Missing data for continuous covariates were imputed using mean values, while missing categorical covariates were assigned to an unknown/missing indicator category. Detailed coding information is provided in Supplementary Table 2.
Statistical analysis
Baseline characteristics were described as mean with standard deviation (SD) or median with interquartile range (IQR) for continuous variables, and as counts with percentages for categorical variables, stratified by DI-GM groups. To assess differences, the Kruskal-Wallis test was applied for continuous variables, and chi-square tests for categorical variables.
The proportional hazards assumption was tested using the Schoenfeld residual test, with no violations observed (P > 0.05). Multivariable Cox proportional hazards regression models were used to assess the associations between DI-GM and the risk of breast cancer. Results were expressed as hazard ratios (HRs) and 95% confidence intervals (CIs). Three models were developed: (1) a crude model (unadjusted for any covariates); (2) Model 1, adjusted for age, BMI, and energy intake; and (3) Model 2, further adjusted for annual household income, smoking status, education level, alcohol consumption status, physical activity level, family history of breast cancer, Townsend Deprivation Index, menopausal status, parity, history of hormone use, history of oral contraceptive use, and age at menarche. DI-GM was analyzed both as a categorical variable (with the low group as the reference) and as a continuous variable (per one-score increase). Additionally, we examined the potential nonlinear relationship between DI-GM, PRS, and breast cancer risk using restricted cubic splines (RCS), with knots placed at the 5th, 35th, 65th, and 95th percentiles.

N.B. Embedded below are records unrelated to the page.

/-- A command's own effect, with the checks it has passed. -/
def Does (s t : State) : Instr → Prop
  | .nop => t = s
  | .li rd imm16 => t = s.setX rd (imm16.setWidth 32)
  | .lui rd imm16 => t = s.setX rd ((imm16.setWidth 32 <<< 16) ||| (s.getX rd &&& 0x0000FFFF))
  | .csrr rd csr => ∃ c, csrOfAddr csr = some c ∧ t = s.setX rd (readCsr s c)
  | .csrw rs csr => ∃ c, csrOfAddr csr = some c ∧ isWritableCsr c = true ∧
      ¬ (isConfigCsr c = true ∧ s.phase = .dec) ∧
      (c = .ILEN → (s.getX rs).toNat ≤ s.params.bufCap) ∧
      (c = .CLEN → (s.getX rs).toNat ≤ s.params.chunkCap) ∧ t = writeCsr s c (s.getX rs)
  | .ldb rd rs1 space off12 => ∃ sp,
      memcheck s .loadB space (effectiveAddress s rs1 off12) = .ok sp ∧
      t = s.setX rd (memRead s sp (effectiveAddress s rs1 off12))
  | .stb rs2 rs1 space off12 => ∃ sp,
      memcheck s .storeB space (effectiveAddress s rs1 off12) = .ok sp ∧
      t = s.putIbuf (effectiveAddress s rs1 off12) [(s.getX rs2).setWidth 8]
  | .ldw rd rs1 space off12 => ∃ sp,
      memcheck s .loadW space (effectiveAddress s rs1 off12) = .ok sp ∧
      t = s.setX rd (memRead s sp (effectiveAddress s rs1 off12))
  | .stw rs2 rs1 space off12 => ∃ sp,
      memcheck s .storeW space (effectiveAddress s rs1 off12) = .ok sp ∧
      t = s.putChunk (effectiveAddress s rs1 off12) [s.getX rs2]
  | .bmov => t = { s.putIbuf 0 (s.obufBytes s.olen.toNat) with ilen := s.olen }
  | .bpDiv rs => 1 ≤ (s.getX rs).toNat ∧ (s.getX rs).toNat ≤ 32 ∧
      8 * s.ilen.toNat % (s.getX rs).toNat = 0 ∧
      8 * s.ilen.toNat / (s.getX rs).toNat ≤ s.params.chunkCap ∧
      t = { s.putChunk 0 ((divide (s.ibufBytes s.ilen.toNat) (s.getX rs).toNat).map word) with
            clen := word (8 * s.ilen.toNat / (s.getX rs).toNat) }
  | .bpPack rs => 1 ≤ (s.getX rs).toNat ∧ (s.getX rs).toNat ≤ 32 ∧
      s.clen.toNat * (s.getX rs).toNat % 8 = 0 ∧
      s.clen.toNat * (s.getX rs).toNat / 8 ≤ s.params.bufCap ∧
      (∀ j, j < s.clen.toNat → (s.chunkWord j).toNat < 2 ^ (s.getX rs).toNat) ∧
      t = { s.putObuf 0 (pack (chunkInts s s.clen.toNat) (s.getX rs).toNat) with
            olen := word (s.clen.toNat * (s.getX rs).toNat / 8) }
  | .rseed g rs1 rs2 => (s.getX rs2).toNat < 32 ∧
      t = s.setG g { valid := true, c := BitVec.ofNat 5 (s.getX rs2).toNat, state := rngInit (s.getX rs1) }
  | .rnext rd g => (s.getG g).valid = true ∧
      t = (s.setG g { s.getG g with state := rngStep (s.getG g).state }).setX rd
        (word (rngOut (rngStep (s.getG g).state) (s.getG g).c.toNat))
  | .hash rd rs1 rs2 => t = s.setX rd (hashPair s.params.hash (s.getX rs1) (s.getX rs2))
  | .spine rd rs1 rs2 => 1 ≤ s.conf.v.toNat ∧ s.conf.v.toNat ≤ 32 ∧
      t = s.setX rd (spineNext s.params.hash (s.getX rs1) (s.getX rs2) s.conf.v.toNat)
  | .construct => s.phase = .idle ∧
      (1 ≤ s.conf.k.toNat ∧ s.conf.k.toNat ≤ 31 ∧ 1 ≤ s.conf.v.toNat ∧ s.conf.v.toNat ≤ 32 ∧
        1 ≤ s.conf.c.toNat ∧ s.conf.c.toNat ≤ 31 ∧ 1 ≤ s.conf.l.toNat ∧ 1 ≤ s.conf.b.toNat ∧
        1 ≤ s.conf.d.toNat) ∧ t = { s with ready := true }
  | .encode => s.phase = .idle ∧ s.ready = true ∧
      s.conf.l.toNat * (8 * (s.ilen.toNat + padcount s.ilen.toNat s.conf.k.toNat) / s.conf.k.toNat) *
        s.conf.c.toNat / 8 ≤ s.params.bufCap ∧
      t = { s.putObuf 0 (encodeFn s.params.hash (s.ibufBytes s.ilen.toNat) s.conf.k.toNat
              s.conf.v.toNat s.conf.c.toNat s.conf.l.toNat s.conf.seed) with
            olen := word (s.conf.l.toNat *
              (8 * (s.ilen.toNat + padcount s.ilen.toNat s.conf.k.toNat) / s.conf.k.toNat) *
              s.conf.c.toNat / 8)
            padcnt := word (padcount s.ilen.toNat s.conf.k.toNat) }
  | .decInit => DidInit s t
  | .decStep => DidStep s t
  | .decTerm => DidTerm s t
  | .decAbort => s.phase = .dec ∧ t = closeSession s
  | .decode => ∃ u v, DidInit s u ∧ DidSteps (u.sess.nsteps.toNat - 1) u v ∧ DidTerm v t
  | .srst => t = softwareReset s

/-- A command that gets past a check has failed its condition. -/
theorem check_eq_ok {c : Prop} [Decidable c] {e : Err} {x : Except Err State} {t : State} :
    (if c then .error e else x) = .ok t ↔ ¬ c ∧ x = .ok t := by
  by_cases hc : c <;> simp [hc]
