/-- Settles O16: a command that raises is in HALT, any other moves PHASE as `Does.phase` says. -/
theorem phaseMovesOnlyAsTheTransitionsSay : Obligations.PhaseMovesOnlyAsTheTransitionsSay := by
  intro i s t hhalt he
  rcases exec_cases he with hd | ⟨e, -, rfl⟩
  · rcases hd.phase with heq | hinit | ⟨hdec, hidle, hi⟩ | ⟨hidle, rfl⟩
    · exact .inl heq
    · exact .inr (.inr (.inl hinit))
    · exact .inr (.inr (.inr ⟨hdec, hidle, hi.imp_right .inl⟩))
    · cases hp : s.phase with
      | idle => exact .inl hidle
      | dec => exact .inr (.inr (.inr ⟨rfl, hidle, .inr (.inr rfl)⟩))
      | halt => exact absurd hp hhalt
  · exact .inr (.inl rfl)

/-- Settles O17, by the command's own effect or error entry. -/
theorem registersAreWrittenOnlyByTheirCommands : Obligations.RegistersAreWrittenOnlyByTheirCommands := by
  intro i s t he hi
  have h : WritesNamedRegisters i s t := by
    rcases exec_cases he with hd | ⟨e, -, rfl⟩
    · exact hd.writesNamedRegisters hi
    · exact writesNamedRegisters_errorEntry i e _ s
  exact ⟨h.x, h.conf, h.ready, h.ilen, h.olen, h.clen, h.sess, h.padcnt, h.bcost, h.g, h.error⟩

/-- Settles O18, by the command's own effect or error entry, which writes no memory. -/
theorem memoriesAreWrittenOnlyByTheirCommands : Obligations.MemoriesAreWrittenOnlyByTheirCommands := by
  intro i s t he
  have h : WritesNamedMemories i s t := by
    rcases exec_cases he with hd | ⟨e, -, rfl⟩
    · exact hd.writesNamedMemories
    · exact writesNamedMemories_of_mem_eq i rfl rfl
  exact ⟨h.ibuf, h.obuf, h.chunk, h.rx, h.arena, h.beam⟩

end Sys2Proof.Proofs
end

section
/-! What is seen at reset and at the observation port (10_state.md R20, R24, R50, R57). -/

namespace Sys2Proof.Machine

open Sys2Proof.Claims

/-- STATUS as the spec computes it (R26, R27). -/
theorem statusWord_eq (s : State) : statusWord s = word (statusNat s) := by
  unfold statusWord statusNat
  cases s.phase <;> cases s.ready <;> rfl

/-- BCOSTL and BCOSTH are the halves of BCOST (R34). -/
theorem setWidth_low (c : CostWord) : c.setWidth 32 = word (c.toNat % 2 ^ 32) := by
  apply BitVec.eq_of_toNat_eq
  simp

theorem setWidth_high (c : CostWord) : (c >>> 32).setWidth 32 = word (c.toNat / 2 ^ 32) := by
  apply BitVec.eq_of_toNat_eq
  simp [Nat.shiftRight_eq_div_pow]

/-- The CSRs in the order of the map, each with its address, read as the map says (R24). -/
theorem allCsrs_map_readCsr (s : State) :
    allCsrs.map (fun c => (csrAddr c, readCsr s c)) = csrTable s := by
  simp only [allCsrs, List.map_cons, List.map_nil, csrAddr, readCsr, statusWord_eq,
    setWidth_low s.bcost, setWidth_high s.bcost]
  rfl

end Sys2Proof.Machine

namespace Sys2Proof.Proofs

open Sys2Proof Sys2Proof.Machine

/-- Settles O10. -/
theorem observationShowsEveryRegisterAndCsr : Obligations.ObservationShowsEveryRegisterAndCsr := by
  intro s
  refine ⟨rfl, ?_⟩
  rw [observe, List.map_map]
  exact allCsrs_map_readCsr s

/-- Settles O13: of the CSRs only the constant IMPID, at 0xF00, is not 0 at reset. -/
theorem resetStateHoldsTheResetValues : Obligations.ResetStateHoldsTheResetValues :=
  ⟨by decide, by decide, rfl, rfl, by decide⟩

end Sys2Proof.Proofs
end

section
/-! The statements of 30_encoding.md: the opcode map as a table of formats (R86 to R92, R95), what decoding
says of a row (R93), and that no command is without a result (60_exceptions.md R209). -/

namespace Sys2Proof.Proofs

open Sys2Proof Sys2Proof.Machine

/-! ## The rows a word matches (R93) -/

theorem opcode_lt_of_mem : ∀ r ∈ opcodeMap, r.opcode < 256 := by decide

/-- Every mask holds the opcode bits. -/
theorem mask_and_opcodeBits : ∀ r ∈ opcodeMap, r.mask &&& 0xFF000000 = 0xFF000000 := by decide

theorem opcodes_nodup : (opcodeMap.map OpcodeRow.opcode).Nodup := by decide

/-- A word matches no row but the one of its opcode. -/
theorem slice_of_match {w : Word} {r : OpcodeRow} (hr : r ∈ opcodeMap)
    (hm : w &&& r.mask = matchValue r.opcode) : slice w 31 24 = r.opcode := by
  have hop := opcode_lt_of_mem r hr
  have hself : matchValue r.opcode &&& 0xFF000000 = matchValue r.opcode :=
    (maskMatch_M hop).mpr (Laws.wordZ_opcode hop)
  refine (maskMatch_M hop).mp ?_
  calc w &&& 0xFF000000
      = w &&& r.mask &&& 0xFF000000 := by rw [BitVec.and_assoc, mask_and_opcodeBits r hr]
    _ = matchValue r.opcode := by rw [hm, hself]

theorem find?_opcode {r : OpcodeRow} (hr : r ∈ opcodeMap) :
    opcodeMap.find? (fun q => q.opcode == r.opcode) = some r := by
  cases hf : opcodeMap.find? (fun q => q.opcode == r.opcode) with
  | none => simpa using List.find?_eq_none.mp hf r hr
  | some q =>
    have hop : q.opcode = r.opcode := by
      simpa using List.find?_some (p := fun q : OpcodeRow => q.opcode == r.opcode) hf
    rw [List.inj_on_of_nodup_map opcodes_nodup (List.mem_of_find?_eq_some hf) hr hop]

/-- A word that matches a row is that row's command. -/
theorem decode_of_match {w : Word} {r : OpcodeRow} (hr : r ∈ opcodeMap)
    (hm : w &&& r.mask = matchValue r.opcode) : decode w = some (r.build w) := by
  unfold decode
  rw [slice_of_match hr hm, find?_opcode hr]
  exact if_pos hm

theorem decode_eq_none_iff {w : Word} :
    decode w = none ↔ ¬ ∃ r ∈ opcodeMap, w &&& r.mask = matchValue r.opcode := by
  constructor
  · rintro h ⟨r, hr, hm⟩
    simp [decode_of_match hr hm] at h
  · intro h
    refine Option.eq_none_iff_forall_ne_some.mpr fun i hi => h ?_
    obtain ⟨r, hr, -, hm, -⟩ := decode_eq_some hi
    exact ⟨r, hr, hm⟩

/-- Settles O3: a row's opcode is the opcode byte of every word that matches it. -/
theorem wordMatchesOneRowByMask : Obligations.WordMatchesOneRowByMask := by
  refine ⟨fun w r hr hm => decode_of_match hr hm, fun w i hd => ?_, fun w r hr r' hr' hm hm' => ?_⟩
  · obtain ⟨r, hr, -, hm, hi⟩ := decode_eq_some hd
    exact ⟨r, hr, hm, hi⟩
  · exact (slice_of_match hr hm).symm.trans (slice_of_match hr' hm')

/-! ## The formats (R86 to R92) -/

/-- Format Z (R86). -/
def rowZ (op : Nat) (i : Instr) : OpcodeRow := ⟨op, 0xFFFFFFFF, fun _ => i⟩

To evaluate the combined effects of PRS and genetic factors on breast cancer risk, participants were categorized into nine groups based on PRS categories. Additive interaction was assessed by calculating the Relative Excess Risk due to Interaction (RERI) and Attributable Proportion (AP), with significance determined using the delta method [23, 24]. Multiplicative interaction was evaluated using likelihood ratio tests.
To evaluate whether the associations between DI-GM and breast cancer risk varied across subgroups, analyses were stratified by age, BMI, education level, Townsend Deprivation Index, smoking status, alcohol consumption, annual household income, menopausal status, parity, history of hormone use, history of oral contraceptive use, and age at menarche.
We conducted a series of sensitivity analyses to assess the robustness of our primary findings: (1) reconstructing the DI-GM by excluding cranberries and chickpeas, because the UK Biobank not recording the specific type of dried fruit and pulses consumption [25]; (2) excluding participants diagnosed with breast cancer within the first two years of follow-up to minimize reverse causality; (3) excluding individuals who completed the 24-hour online dietary recall questionnaire only once to ensure that the average intake of all dietary components accurately reflected habitual intake; and (4) excluding individuals with unknown or missing covariates.
All statistical analyses were performed using R software version 4.3.1. A two-tailed P < 0.05 was considered statistically significant.